The fire happened at the family’s home on Mason Street on September 24, 2020. Clarissa and her Dad, Willis Marr, were flown to the hospital. Her Mom, Tiffany, and younger brother were taken by ambulance to be treated for smoke inhalation. They were released from the hospital the same day.

Willis had to stay in the hospital for several weeks.

“The father rescued her before we arrived and they were saying she had third-degree burns on over 90 percent of her body,” said Mason Volunteer Fire Department Assistant Chief, Justin Nance. “We weren’t sure how it was going to play out.”

Doctors told her family they weren’t sure if Clarissa would ever be able to see, walk or talk again, but she is beating the odds.

“She can see, she’s been singing and all kind of stuff,” said Diane Brickles, Clarissa’s Great Aunt. “She’s a miracle.”

On Wednesday, Clarissa was welcomed home with a parade of fire, police and EMS trucks from both West Virginia and Ohio. A helicopter also landed to help with the grand entrance.

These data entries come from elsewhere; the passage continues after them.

-- ==== Sys2Proof/Tests/Slice0.lean ====
section
/-!
SUPPORT. Tests of the model on fixed values. Expected results come from the encodings of
spec/30_encoding.md and from the vectors of spec/95_test_vectors.md, named in the comments (their
numbers are the spec's own, e.g. TMR-4); none is the model's own answer.
-/

namespace Sys2Proof.Tests

open Sys2Proof.Machine

/-! ### Helpers: small states and what one operation shows of its result -/

/-- One value of the next state, `none` where the operation stopped. -/
def after {α : Type} (f : State → α) : Result → Option α
  | .next t => some (f t)
  | .fault _ => none
  | .refused _ => none

/-- The refusal, `none` where there is none. -/
def why : Result → Option Refusal
  | .next _ => none
  | .fault _ => none
  | .refused r => some r

/-- The word `w` at the inputs `now`, `raw`. -/
def at' (w : OpWord) (now : Nat) (raw : Bool) (s : State) : Result := issue ⟨w, now, raw⟩ s

/-- The machine at reset (REF). -/
def fresh : State := State.reset

/-- Booted with the given table: `inited`, `attached`, window 25 ms, everything else at reset. -/
def ready (table : Memory) : State :=
  { State.resetWith Params.ref table with
    inited := true, btn := { Button.reset with attached := true, debounce := 25 } }

/-- The bytes of the REF image that a test reads, over a table whose other indices are erased. -/
def refBytes : Memory := [(0, 0x55), (1, 0x01), (7, 0x10), (8, 0x0D), (9, 0x80), (29, 0x80)]

/-- Parameters with the smallest table that holds the twelve named indices: short factory resets. -/
def smallParams : Params :=
  { Params.ref with
    n := 12, idxAddrLow := 1, idxAddrHigh := 2, idxVersion := 3, idxVid := 4, idxConfig := 5
    idxLongHigh := 6, idxLongLow := 7, idxCmdStation := 8, idxShortcut := 9, idxDiag := 10
    idxRestart := 11, idxSearch := 12, imageRows := [⟨none, none, 4, 0x0D⟩] }

/-- Booted at the small parameters, with a factory image in `defaults`. -/
def readySmall : State :=
  { State.resetWith smallParams [(0, 0x55)] with
    inited := true, defaults := defaultImage smallParams 0 0x10
    btn := { Button.reset with attached := true, debounce := 25 } }

theorem test_small_store_consistent : StoreOk readySmall :=
  ⟨by decide, by decide, by decide, by decide, fun _ => ⟨0, 0x10, rfl⟩⟩

theorem test_small_parameters_legal : smallParams.Legal := by decide

/-! ### Well-formedness: each check refuses an ill-formed term -/

theorem test_wf_single_on_zero :
    Instr.wellFormed Params.ref (.flSingle 0 3 2 1) = false := by decide

theorem test_wf_single_count_zero :
    Instr.wellFormed Params.ref (.flSingle 1 0 0 1) = false := by decide

theorem test_wf_single_off_zero_between_flashes :
    Instr.wellFormed Params.ref (.flSingle 1 0 2 0) = false := by decide

theorem test_wf_single_unused_zeros : Instr.wellFormed Params.ref (.flSingle 1 0 1 0) = true := by
  decide

theorem test_wf_cont_pause_zero :
    Instr.wellFormed Params.ref (.flCont 1 2 2 0) = false := by decide

theorem test_wf_read_index : Instr.wellFormed Params.ref (.cvsRead 64) = false := by decide

theorem test_wf_write_index :
    Instr.wellFormed Params.ref (.cvsWrite 64 0) = false ∧
    Instr.wellFormed Params.ref (.cvsWrite 63 0) = true := by decide

/-- The masks and patterns of spec/opcode_table.json, in its order, at their eight opcode bits. -/
theorem test_rows :
    opcodeRows.map (fun r => (r.mask.toNat, r.pattern.toNat)) =
      [(0xFF, 0x00), (0xFF, 0x01), (0xFF, 0x10), (0xFF, 0x11), (0xFF, 0x12), (0xFF, 0x13),
       (0xFF, 0x14), (0xFF, 0x15), (0xFF, 0x20), (0xFF, 0x21), (0xFF, 0x22), (0xFF, 0x23),
       (0xFF, 0x24), (0xFF, 0x25), (0xFF, 0x26), (0xFF, 0x27), (0xFF, 0x28), (0xFF, 0x30),
       (0xFF, 0x31), (0xFF, 0x32), (0xFF, 0x33), (0xFF, 0x34), (0xFF, 0x40), (0xFF, 0x41),
       (0xFF, 0x42), (0xFF, 0x43), (0xFF, 0x44), (0xFF, 0x45), (0xFF, 0x46), (0xFE, 0x54),
       (0xFE, 0x56), (0xFE, 0x5C), (0xFE, 0x5E), (0xFF, 0x58), (0xFF, 0x59), (0xFE, 0x5A),
       (0xFC, 0x50), (0xFC, 0x60)] := by decide

/-- The numeric codes of R20 and R21. -/
theorem test_codes :
    [FlashMode.alwaysOff, .alwaysOn, .singleBurst, .continuousBursts].map FlashMode.code =
      [0, 1, 2, 3] ∧
    [Session.idle, .armed, .waiting, .captured].map Session.code = [0, 1, 2, 3] := by decide

/-! ### Decoding: one word for each row, written out from R47 to R55 -/

/-- R48 to R50: unit, fn, then the 32 bits of `arg`. -/
theorem test_decode_sys_tmr :
    decode 0b0000_0000_11011110_10101101_10111110_11101111 = .instr .sysNop ∧
    decode 0b0000_0001_00000000_00000000_00000000_00000000 = .instr .sysTick ∧
    decode 0b0001_0000_00000000_00000000_00000000_01100100 = .instr (.tmrSettime 100) ∧
    decode 0b0001_0001_00000000_00000000_00000000_00000000 = .instr .tmrExpired ∧
    decode 0b0001_0010_00000000_00000000_00000000_00000000 = .instr .tmrRunning ∧
    decode 0b0001_0011_00000000_00000000_00000000_00000000 = .instr .tmrStop ∧
    decode 0b0001_0100_00000000_00000000_00000000_00000000 = .instr .tmrStart ∧
    decode 0b0001_0101_00000000_00000000_00000000_00000000 = .instr .tmrRestart := by
  refine ⟨?_, ?_, ?_, ?_, ?_, ?_, ?_, ?_⟩ <;> decide

/-- R51: `BTN.ATTACH` packs pin, debounceTime, six ignored bits, pullup, invert. -/
theorem test_decode_btn :
    decode 0b0010_0000_00000101_00000000_00001010_111111_1_1 = .instr (.btnAttach 5 10 true true) ∧
    decode 0b0010_0000_10000000_00000001_00000000_000000_1_0 =
      .instr (.btnAttach 128 256 true false) ∧
    decode 0b0010_0001_00000000_00000000_00000000_00000000 = .instr .btnRead ∧
    decode 0b0010_0010_00000000_00000000_00000000_00000000 = .instr .btnIspressed ∧
    decode 0b0010_0011_00000000_00000000_00000000_00000000 = .instr .btnIsreleased ∧
    decode 0b0010_0100_00000000_00000000_00000000_00000000 = .instr .btnWaspressed ∧
    decode 0b0010_0101_00000000_00000000_00000000_00000000 = .instr .btnWasreleased ∧
    decode 0b0010_0110_00000000_00000000_00010011_10001000 = .instr (.btnPressedfor 5000) ∧
    decode 0b0010_0111_10000000_00000000_00000000_00000001 =
      .instr (.btnReleasedfor 0x80000001) ∧
    decode 0b0010_1000_00000000_00000000_00000000_00000000 = .instr .btnTglread := by
  refine ⟨?_, ?_, ?_, ?_, ?_, ?_, ?_, ?_, ?_, ?_⟩ <;> decide

/-- R52: `on`, `off`, `count`, `pause` from the high byte down. -/
theorem test_decode_fl :
    decode 0b0011_0000_00000000_00000000_00000000_00000000 = .instr .flOn ∧
    decode 0b0011_0001_00000000_00000000_00000000_00000000 = .instr .flOff ∧
    decode 0b0011_0010_00000010_00000011_00000100_00000001 = .instr (.flSingle 2 3 4 1) ∧
    decode 0b0011_0011_00000001_00000010_00000011_00000100 = .instr (.flCont 1 2 3 4) ∧
    decode 0b0011_0100_00000000_00000000_00000000_00000000 = .instr .flUpdate := by
  refine ⟨?_, ?_, ?_, ?_, ?_⟩ <;> decide

/-- R53: `decoderType` over `version`; `index` in the middle 16 bits, `value` in the low 8. -/
theorem test_decode_cvs :
    decode 0b0100_0000_00000000_00000000_00000010_00010000 = .instr (.cvsInit 2 0x10) ∧
    decode 0b0100_0001_00000000_00000000_00000000_00000000 = .instr .cvsNotinit ∧
    decode 0b0100_0010_00000000_00000000_00000000_00000000 = .instr .cvsSetdef ∧
    decode 0b0100_0011_11111111_00000000_00001001_11111111 = .instr (.cvsRead 9) ∧
    decode 0b0100_0100_11111111_00000001_00001001_10000000 = .instr (.cvsWrite 0x109 0x80) ∧
    decode 0b0100_0101_00000000_00000000_00000000_00000000 = .instr .cvsAddrnotset ∧
    decode 0b0100_0110_00000000_00000000_00000000_00000000 = .instr .cvsStoredaddr := by
  refine ⟨?_, ?_, ?_, ?_, ?_, ?_, ?_⟩ <;> decide

/-- R54: `CC`, `mode`, the ignored or `writeBit` low bit; `cvNumber` in the high half of `arg`. -/
theorem test_decode_cv :
    decode 0b0101_01_0_0_0000000100001001_11111111_10000000 = .instr (.cvVfySm 0x109 0x80) ∧
    decode 0b0101_01_1_1_0000000000001001_00000000_10000000 = .instr (.cvVfyPom 9 0x80) ∧
    decode 0b0101_11_0_1_0000000000001000_00000000_00001101 = .instr (.cvWrSm 8 0x0D) ∧
    decode 0b0101_11_1_0_0000000000001000_00000000_00001101 = .instr (.cvWrPom 8 0x0D) ∧
    decode 0b0101_10_0_0_0000000000011101_00000000_1110_1_111 = .instr (.cvBitvSm 29 7 true) ∧
    decode 0b0101_10_0_1_0000000000011101_00000000_1111_0_110 = .instr (.cvBitwSm 29 6 false) ∧
    decode 0b0101_10_1_0_0000000000011101_00000000_0000_1_001 =
      .instr (.cvBitPom 29 1 true false) ∧
    decode 0b0101_10_1_1_0000000000011101_00000000_0000_0_100 =
      .instr (.cvBitPom 29 4 false true) ∧
    decode 0b0101_00_1_1_0000000000001001_00000000_10000000 = .instr (.cvRsvd 9 0x80) := by
  refine ⟨?_, ?_, ?_, ?_, ?_, ?_, ?_, ?_, ?_⟩ <;> decide

/-- R55: `isMine` over `isBroadcast` in `fn`, an 11-bit address. -/
theorem test_decode_acc :
    decode 0b0110_0001_000000000000000000000_00000100101 = .instr (.acc 37 false true) ∧
    decode 0b0110_0010_111111111111111111111_11111111111 = .instr (.acc 2047 true false) := by
  refine ⟨?_, ?_⟩ <;> decide

/-- R57: one word from each reserved range, and the name of the range. -/
theorem test_decode_reserved :
    decode 0x0200000000 = .reserved .sysFn ∧ decode 0x0F00000000 = .reserved .sysFn ∧
    decode 0x1600000000 = .reserved .tmrFn ∧ decode 0x2900000000 = .reserved .btnFn ∧
    decode 0x3500000000 = .reserved .flFn ∧ decode 0x4700000000 = .reserved .cvsFn ∧
    decode 0x6400000025 = .reserved .accFn ∧ decode 0x7000000000 = .reserved .unit ∧
    decode 0xFF12345678 = .reserved .unit := by
  refine ⟨?_, ?_, ?_, ?_, ?_, ?_, ?_, ?_, ?_⟩ <;> decide

/-- R61, R60: the assembler's words for the examples of the spec's vectors. -/
theorem test_encode_vectors :
    encode (.cvBitwSm 29 6 true) = 0x59001D00FE ∧ encode (.cvBitvSm 29 7 true) = 0x58001D00EF ∧
    encode (.btnAttach 5 10 true true) = 0x2005000A03 ∧ encode (.acc 37 false true) = 0x6100000025 ∧
    encode (.cvsWrite 9 0x80) = 0x4400000980 ∧ encode (flFast Params.ref) = 0x3305050105 ∧
    encode (flSearch Params.ref) = 0x3319190119 ∧
    encode (bootAttach Params.ref) = 0x2000001900 := by
  refine ⟨?_, ?_, ?_, ?_, ?_, ?_, ?_, ?_⟩ <;> decide

/-- The host's two entries: a table word is decoded as it stands, and the next step runs it. -/
theorem test_table_word :
    decodeTableWord 40 0x1000000064 = some (.tmrSettime 100) ∧
    decodeTableWord 40 0x7000000000 = none ∧
    after State.tu (step (fresh.withFetchWord 40 0x1000000064)) = some ⟨true, 100, 0⟩ := by
  refine ⟨?_, ?_, ?_⟩ <;> decide

/-! ### Operations, one step each -/

/-- SYS-3: an idle tick reads the button and nothing else. -/
theorem test_tick_idle :
    after id (at' 0x0100000000 20 false (ready refBytes)) = some { ready refBytes with now := 20 } := by
  decide

/-- R61 and R6: `BOOT` passes `DECODER_TYPE` and `VERSION`; the version stands at its index (P1). -/
theorem test_boot_passes_the_tags :
    let p := { smallParams with version := 0x42, imageRows := [⟨some 7, none, 9, 0x99⟩] }
    after (fun t => (memRead t 0, memRead t 3, memRead t 9)) (boot (State.resetWith p [])) =
      some (0x55, 0x42, 0x00) ∧
    after (fun t => memRead t 9) (boot (State.resetWith { p with decoderType := 7 } [])) =
      some 0x99 := by decide

/-- SYS-4. -/
theorem test_tick_not_booted : why (at' 0x0100000000 0 false fresh) = some .notBooted := by decide

/-- SYS-6, first tick: the press arms. -/
theorem test_tick_press :
    after (fun t => (t.sess, t.fl.led, t.btn.lastChangeTime))
      (at' 0x0100000000 40 true (ready refBytes)) = some (.armed, true, 40) := by decide

/-- P4, step 5: the hold reaches 5000 ms, at the small parameters. -/
theorem test_tick_long_hold :
    after (fun t => (t.events, t.sess, memRead t 0, memRead t 1, memRead t 2, memRead t 12))
      (at' 0x0100000000 5040 true
        { readySmall with
          sess := .armed
          btn := { readySmall.btn with currentState := true, lastChangeTime := 40 } }) =
      some ([.reboot], .idle, 0x55, 0x01, 0x80, 0x00) := by decide

/-- P3, step 12: 110 ms after the capture the settle timer has fired. -/
theorem test_tick_settled :
    after (fun t => (t.events, t.inited, t.ts, memRead t 1))
      (at' 0x0100000000 640 false
        { ready [(1, 0x26)] with sess := .captured, ts := ⟨true, 100, 530⟩ }) =
      some ([.reboot], false, ⟨false, 0, 0⟩, 0x26) := by decide

/-- TMR-4, and TMR-16: a duration of 0 disarms. -/
theorem test_tmr_settime :
    after State.tu (at' 0x1000000064 1000 false fresh) = some ⟨true, 100, 1000⟩ ∧
    after State.tu (at' 0x1000000000 3010 false { fresh with tu := ⟨true, 100, 3000⟩ }) =
      some ⟨false, 0, 3000⟩ := by decide

/-- TMR-21 and TMR-20: across the wrap of the clock. -/
theorem test_tmr_expired_wrap :
    after (fun t => (t.rsp, t.tu.armed))
      (at' 0x1100000000 0x54 false { fresh with tu := ⟨true, 100, 0xFFFFFFF0⟩ }) =
      some (1, false) ∧
    after (fun t => (t.rsp, t.tu.armed))
      (at' 0x1100000000 0x53 false { fresh with tu := ⟨true, 100, 0xFFFFFFF0⟩ }) =
      some (0, true) := by decide

/-- TMR-7 and TMR-8: elapsed is no longer running, though still armed. -/
theorem test_tmr_running :
    after (fun t => (t.rsp, t.tu.armed))
      (at' 0x1200000000 1099 false { fresh with tu := ⟨true, 100, 1000⟩ }) = some (1, true) ∧
    after (fun t => (t.rsp, t.tu.armed))
      (at' 0x1200000000 1100 false { fresh with tu := ⟨true, 100, 1000⟩ }) = some (0, true) := by
  decide

/-- TMR-13, TMR-11, TMR-15. -/
theorem test_tmr_stop_start_restart :
    after State.tu (at' 0x1300000000 2099 false { fresh with tu := ⟨true, 100, 2000⟩ }) =
      some ⟨false, 100, 2000⟩ ∧
    after State.tu (at' 0x1400000000 2000 false { fresh with tu := ⟨false, 100, 1000⟩ }) =
      some ⟨true, 100, 2000⟩ ∧
    after State.tu (at' 0x1500000000 3000 false { fresh with tu := ⟨false, 100, 2000⟩ }) =
      some ⟨true, 100, 3000⟩ := by decide

/-- Section 2.3.4: `BTN.ATTACH` with an inverted input, and a read of a detached button. -/
theorem test_btn_attach :
    after (fun t => (t.btn.rawPin, t.btn.debounce, t.btn.pullupEnabled, t.btn.currentState))
      (at' 0x2005000A03 100 true fresh) = some (5, 10, true, false) ∧
    why (at' 0x2100000000 0 true fresh) = some .buttonNotAttached := by decide

/-- BTN-3, and BTN-6: 24 ms after the change the sample is rejected. -/
theorem test_btn_read :
    after (fun t => (t.rsp, t.btn.changed, t.btn.lastChangeTime, t.btn.toggleState))
      (at' 0x2100000000 30 true (ready [])) = some (1, true, 30, true) ∧
    after (fun t => (t.rsp, t.btn.changed, t.btn.lastChangeTime))
      (at' 0x2100000000 54 false
        { ready [] with
          btn := { (ready []).btn with currentState := true, changed := true,
                                       lastChangeTime := 30 } }) = some (1, false, 30) := by decide

/-- After BTN-7: the queries on an accepted release. -/
theorem test_btn_queries :
    [(0x2200000000 : OpWord), 0x2300000000, 0x2400000000, 0x2500000000].map
      (fun w => after State.rsp (at' w 56 true
        { ready [] with btn := { (ready []).btn with previousState := true, changed := true,
                                                     lastChangeTime := 55 } })) =
      [some 0, some 1, some 0, some 1] := by decide

/-- BTN-11, BTN-12, BTN-13: the endpoint counts. -/
theorem test_btn_durations :
    (let s : State := { ready [] with
        btn := { (ready []).btn with currentState := true, lastChangeTime := 100 } }
     after State.rsp (at' 0x2600000014 119 false s) = some 0 ∧
     after State.rsp (at' 0x2600000014 120 false s) = some 1 ∧
     after State.rsp (at' 0x2700000000 120 false s) = some 0) := by decide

“We’ve been watching this story (since) September 24, 2020,” said Ruth Spaun, who came out to show support for Clarissa and her family. “We’re so excited, I cant imagine the parents and what they must feel right now.”

Spaun was one of hundreds of people, and signs, that took over Route 62 on Wednesday evening all to welcome Clarissa.

“(We) appreciate all the support from everybody, appreciate all they’ve done and donated,” said Daniel Marr. “They sure helped a lot, they got another place already and she (has) a long way to go but she’ll make it, she’s definitely a fighter.”

Wednesday also marked the first day that Clarissa was able to see her brother in six months.